To see Jesus you find his body. And there you will find the preaching of the word (you will hear him). You will find the bread and wine on the communion table (you will see him, touch him, and taste him). And you will find a little group of people gathered around these things, and these people Jesus calls his body.
God does have a face. It is the face of Jesus. But Jesus’s face is not a million miles away in heaven. It is right here with us. We have to be trained to see it. It isn’t straightforward, but it is true.
How do you seek the face of God? You seek the face of Jesus. How do you seek the face of Jesus? You come near to the people who know him.
As Paul says to the Corinthians:
16 But whenever anyone turns to the Lord, the veil is taken away. 17 Now the Lord is the Spirit, and where the Spirit of the Lord is, there is freedom. 18 And we all, who with unveiled faces reflect the Lord’s glory, are being transformed into his image with ever-increasing glory, which comes from the Lord, who is the Spirit.
(2 Cor. 3:16–18)
Jesus is the face of God and you and I are made to become the face of Jesus. If my vision is trained correctly, I can see the Lord Jesus in you because you are reflecting his face to me.
We are called to seek the face of the Lord. But we can only do that because God first turned his face toward us in the face of his Son, Jesus Christ. This means he is a strange God, indeed. He is a God who actually has a face.
Our God can be seen, touched, heard, smelled, and tasted. Because our God is Jesus. As Chris Green says, “He’s somebody. He has a body!” And you have been included into it.
Gerard Manley Hopkins “As kingfishers catch fire”

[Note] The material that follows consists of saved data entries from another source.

-- ==== Sys2Proof/Syntax.lean ====
section
/-! DEFINITION. The instructions: one constructor per row of spec/opcode_table.json (spec/30_encoding.md R74), 34 in all. -/

namespace Sys2Proof

/-- The instructions of R74, in the table's order. Operands as in R72 and R73: `x`, `y` are register indices, `kk` the
immediate byte, `nnn` the address operand as the handlers use it (zero-extended to 16 bits), `n` the row count.
`Instr.wf` states the bounds of `nnn` and `n`. -/
inductive Instr where
  /-- `00E0` CLS (R150) -/
  | cls
  /-- `00EE` RET (R100) -/
  | ret
  /-- `1nnn` JP nnn (R101) -/
  | jp (nnn : Word)
  /-- `2nnn` CALL nnn (R102) -/
  | call (nnn : Word)
  /-- `3xkk` SE Vx, kk (R103) -/
  | seImm (x : Reg) (kk : Byte)
  /-- `4xkk` SNE Vx, kk (R104) -/
  | sneImm (x : Reg) (kk : Byte)
  /-- `5xy0` SE Vx, Vy (R105) -/
  | seReg (x y : Reg)
  /-- `6xkk` LD Vx, kk (R120) -/
  | ldImm (x : Reg) (kk : Byte)
  /-- `7xkk` ADD Vx, kk (R121) -/
  | addImm (x : Reg) (kk : Byte)
  /-- `8xy0` LD Vx, Vy (R122) -/
  | ldReg (x y : Reg)
  /-- `8xy1` OR Vx, Vy (R123) -/
  | orReg (x y : Reg)
  /-- `8xy2` AND Vx, Vy (R124) -/
  | andReg (x y : Reg)
  /-- `8xy3` XOR Vx, Vy (R125) -/
  | xorReg (x y : Reg)
  /-- `8xy4` ADD Vx, Vy (R126) -/
  | addReg (x y : Reg)
  /-- `8xy5` SUB Vx, Vy (R127) -/
  | subReg (x y : Reg)
  /-- `8xy6` SHR Vx (R128); `y` is encoded and ignored (R77) -/
  | shr (x y : Reg)
  /-- `8xy7` SUBN Vx, Vy (R129) -/
  | subnReg (x y : Reg)
  /-- `8xyE` SHL Vx (R130); `y` is encoded and ignored (R77) -/
  | shl (x y : Reg)
  /-- `9xy0` SNE Vx, Vy (R106) -/
  | sneReg (x y : Reg)
  /-- `Annn` LD I, nnn (R140) -/
  | ldI (nnn : Word)
  /-- `Bnnn` JP V0, nnn (R107) -/
  | jpV0 (nnn : Word)
  /-- `Cxkk` RND Vx, kk (R131) -/
  | rnd (x : Reg) (kk : Byte)
  /-- `Dxyn` DRW Vx, Vy, n (R151) -/
  | drw (x y : Reg) (n : Nat)
  /-- `Ex9E` SKP Vx (R160) -/
  | skp (x : Reg)
  /-- `ExA1` SKNP Vx (R161) -/
  | sknp (x : Reg)
  /-- `Fx07` LD Vx, DT (R163) -/
  | ldVxDt (x : Reg)
  /-- `Fx0A` LD Vx, K (R162) -/
  | ldVxK (x : Reg)
  /-- `Fx15` LD DT, Vx (R164) -/
  | ldDtVx (x : Reg)
  /-- `Fx18` LD ST, Vx (R165) -/
  | ldStVx (x : Reg)
  /-- `Fx1E` ADD I, Vx (R141) -/
  | addI (x : Reg)
  /-- `Fx29` LD F, Vx (R142) -/
  | ldF (x : Reg)
  /-- `Fx33` LD B, Vx (R143) -/
  | ldB (x : Reg)
  /-- `Fx55` LD [I], Vx (R144) -/
  | ldMemVx (x : Reg)
  /-- `Fx65` LD Vx, [I] (R145) -/
  | ldVxMem (x : Reg)
  deriving DecidableEq, Repr

/-- The row of spec/opcode_table.json an instruction belongs to, by the table's own spelling. -/
def Instr.mnemonic : Instr → String
  | .cls => "CLS"
  | .ret => "RET"
  | .jp _ => "JP_nnn"
  | .call _ => "CALL_nnn"
  | .seImm _ _ => "SE_Vx__kk"
  | .sneImm _ _ => "SNE_Vx__kk"
  | .seReg _ _ => "SE_Vx__Vy"
  | .ldImm _ _ => "LD_Vx__kk"
  | .addImm _ _ => "ADD_Vx__kk"
  | .ldReg _ _ => "LD_Vx__Vy"
  | .orReg _ _ => "OR_Vx__Vy"
  | .andReg _ _ => "AND_Vx__Vy"
  | .xorReg _ _ => "XOR_Vx__Vy"
  | .addReg _ _ => "ADD_Vx__Vy"
  | .subReg _ _ => "SUB_Vx__Vy"
  | .shr _ _ => "SHR_Vx"
  | .subnReg _ _ => "SUBN_Vx__Vy"
  | .shl _ _ => "SHL_Vx"
  | .sneReg _ _ => "SNE_Vx__Vy"
  | .ldI _ => "LD_I__nnn"
  | .jpV0 _ => "JP_V0__nnn"
  | .rnd _ _ => "RND_Vx__kk"
  | .drw _ _ _ => "DRW_Vx__Vy__n"
  | .skp _ => "SKP_Vx"
  | .sknp _ => "SKNP_Vx"
  | .ldVxDt _ => "LD_Vx__DT"
  | .ldVxK _ => "LD_Vx__K"
  | .ldDtVx _ => "LD_DT__Vx"
  | .ldStVx _ => "LD_ST__Vx"
  | .addI _ => "ADD_I__Vx"
  | .ldF _ => "LD_F__Vx"
  | .ldB _ => "LD_B__Vx"
  | .ldMemVx _ => "LD__I___Vx"
  | .ldVxMem _ => "LD_Vx___I"

end Sys2Proof
end

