-- ==== Sys2Proof/Machine/Ports.lean ====
section
/-! DEFINITION. The host's side of the core: ports, launch, moves and views
(spec/60_exceptions.md R185, spec/70_reset_and_hazards.md R190 to R196, spec/10_state.md R37). The host acts only between
steps (R65); a host that breaks the rules has no move (D29; log 16, log 24). -/

namespace Sys2Proof.Machine

/-- The `keys` port: all 16 latch bits at once, between steps (R30, R185). -/
def State.writeKeys (s : State) (keys : Word) : State := { s with k := keys }

/-- The `rnd` port: the byte for the coming step (R32, R195 (2)). -/
def State.supplyRnd (s : State) (b : Byte) : State := { s with rndIn := some b }

/-- The byte on the `rnd` port is this step's only: it does not outlast the step (R31, R32). -/
def State.withdrawRnd (s : State) : State := { s with rndIn := none }

/-- What follows a step in a move. -/
def afterStep (f : State → State) : Result → Result
  | .next t => .next (f t)
  | .fault e => .fault e
  | .refused r => .refused r

/-- One move of the whole system, `step(keys, rnd)` of R196: write the latch, supply the random byte, step (R195 (1) to (3)). -/
def move (keys : Word) (b : Byte) (s : State) : Result :=
  afterStep State.withdrawRnd (step ((s.writeKeys keys).supplyRnd b))

/-- The moves of a host that presents the given inputs in turn. -/
def moves : List (Word × Byte) → State → Result
  | [], s => .next s
  | (keys, b) :: rest, s =>
    match move keys b s with
    | .next t => moves rest t
    | .fault e => .fault e
    | .refused r => .refused r

/-- Reset of a machine that may have run (R190): the complete initialization, Memory and latch included. The parameters are the
instance's; the counter of free random bytes goes on, so that no free value is drawn twice (log 18). -/
def State.resetNow (s : State) : State := { State.resetWith s.cfg with rndDraws := s.rndDraws }

/-- The largest program image, 0x200 to 0xFFF (R54). -/
def maxImage : Nat := 3584

/-- The launch state of a program image: the reset state with the image at 0x200; none for an image that does not fit
(R193, R194, U7). -/
def launch (c : Config) (image : List Byte) : Result :=
  if image.length ≤ maxImage then .next ((State.resetWith c).writeBytes progBase image)
  else .refused (.imageTooLong image.length)

/-- May the host still load (R65 (b))? -/
inductive Phase where
  /-- between reset and the first step -/
  | loading
  /-- after the first step -/
  | running
  deriving DecidableEq, Repr

/-- The core and how far its host has come. -/
structure System where
  core : State
  phase : Phase
  deriving DecidableEq, Repr

/-- The host's moves (R185, R195). -/
inductive HostEvent where
  /-- the `reset` port -/
  | reset
  /-- the `load(addr, byte)` port -/
  | load (addr : Nat) (b : Byte)
  /-- one pass of the host loop: latch, random byte, step -/
  | tick (keys : Word) (b : Byte)
  deriving DecidableEq, Repr

/-- What the system answers to one host move. -/
def System.handle (sys : System) : HostEvent → Host.Outcome System Fault Refusal
  | .reset => .next ⟨sys.core.resetNow, .loading⟩
  | .load addr b =>
    match sys.phase with
    | .running => .refused .loadAfterFirstStep
    | .loading =>
      if progBase ≤ addr ∧ addr < memSize then .next ⟨sys.core.writeByte addr b, .loading⟩
      else .refused (.loadOutsideProgramArea addr)
  | .tick keys b =>
    match move keys b sys.core with
    | .next t => .next ⟨t, .running⟩
    | .fault e => .fault e
    | .refused r => .refused r

/-- The system after power-on. -/
def System.powerOn (c : Config) : System := ⟨State.resetWith c, .loading⟩

/-- Everything the host can read (R37): the framebuffer, the timers and the fault latch. -/
structure HostView where
  fb : Framebuffer
  dt : Byte
  st : Byte
  fault : Option Fault
  deriving DecidableEq, Repr

/-- The views are reads of the state between steps, without side effect (R37). -/
def State.view (s : State) : HostView := ⟨s.fb, s.dt, s.st, s.fault⟩

/-- Bit `j` of the 2048-bit `fb` port: pixel `(cx, cy)` is bit `cy * 64 + cx` (R153, R185; D17, log 15). -/
def Framebuffer.portBit (fb : Framebuffer) (j : Nat) : Bool :=
  fb.pixel (Fin.ofNat 64 (j % 64)) (Fin.ofNat 32 (j / 64))

/-- The sound is on exactly when `ST > 0` (R165). -/
def HostView.soundOn (w : HostView) : Bool := decide (0 < w.st.toNat)

end Sys2Proof.Machine
end

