-- ==== Sys2Proof/Certificates/Slice0/Obligations.lean ====
section
/-! DEFINITION. The statements for the provers. `exec` runs on the state whose `pc` the fetch has already advanced (log 5), so
in a statement about `exec`, `s.pc` is the address of the next sequential instruction. -/

open Sys2Proof Sys2Proof.Machine

/-! ## Frames: what may differ between the state before and the state after -/

/-- Every address of memory reads as before. -/
def Sys2Proof.Machine.SameMemory (s t : State) : Prop := ∀ p, t.readByte p = s.readByte p

/-- Only general registers may differ. -/
def Sys2Proof.Machine.RegistersOnly (s t : State) : Prop := t = { s with v := t.v } ∧ SameMemory s t

/-- Only register `x` may differ. -/
def Sys2Proof.Machine.OnlyRegister (s t : State) (x : Reg) : Prop :=
  (∀ r, r ≠ x → t.getV r = s.getV r) ∧ RegistersOnly s t

/-- Only register `x` and the flag register may differ. -/
def Sys2Proof.Machine.OnlyRegisterAndFlag (s t : State) (x : Reg) : Prop :=
  (∀ r, r ≠ x → r ≠ Reg.flag → t.getV r = s.getV r) ∧ RegistersOnly s t

/-- Only `pc` may differ. -/
def Sys2Proof.Machine.PcOnly (s t : State) : Prop := t = { s with pc := t.pc } ∧ SameMemory s t

/-- Only `I` may differ. -/
def Sys2Proof.Machine.IndexOnly (s t : State) : Prop := t = { s with i := t.i } ∧ SameMemory s t

/-- Only the `count` bytes of memory from `base` may differ. -/
def Sys2Proof.Machine.BytesOnly (s t : State) (base count : Nat) : Prop :=
  t = { s with mem := t.mem } ∧ ∀ p, ¬ (base ≤ p ∧ p < base + count) → t.readByte p = s.readByte p

/-- Only the framebuffer and the flag register may differ. -/
def Sys2Proof.Machine.ScreenAndFlagOnly (s t : State) : Prop :=
  t = { s with v := t.v, fb := t.fb } ∧ (∀ r, r ≠ Reg.flag → t.getV r = s.getV r) ∧ SameMemory s t

/-- The instruction the next step of `s` executes, if it executes one. -/
def Sys2Proof.Machine.State.current (s : State) : Option Instr :=
  if s.fault = none ∧ s.pc.toNat ≤ 0xFFE then decodeWord (s.wordAt s.pc.toNat) else none

/-! ## Encoding and decoding -/

/-- Decoding the encoding of a well-formed instruction gives it back, as a word and as bytes followed by any bytes. -/
def Obligations.DecodeOfEncodeIsIdentity : Prop :=
  ∀ (i : Instr) (rest : List Byte), i.wf = true →
    decodeWord (encode i) = some i ∧ decode (encodeBytes i ++ rest) = .ok (i, rest)

/-- What the decoder reads is well formed, and its encoding is the word it was read from. -/
def Obligations.DecodedWordIsWellFormedAndReencodes : Prop :=
  ∀ (op : Word) (i : Instr), decodeWord op = some i → i.wf = true ∧ encode i = op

As kingfishers catch fire, dragonflies draw flame;
As tumbled over rim in roundy wells
Stones ring; like each tucked string tells, each hung bell's
Bow swung finds tongue to fling out broad its name;
Each mortal thing does one thing and the same:
Deals out that being indoors each one dwells;
Selves--goes its self; myself it speaks and spells,
Crying What I do is me: for that I came.
I say more: the just man justices;
Keeps grace: that keeps all his goings graces;
Acts in God’s eye what in God’s eye he is—
Christ. For Christ plays in ten thousand places,
Lovely in limbs, and lovely in eyes not his
To the Father through the features of men’s faces.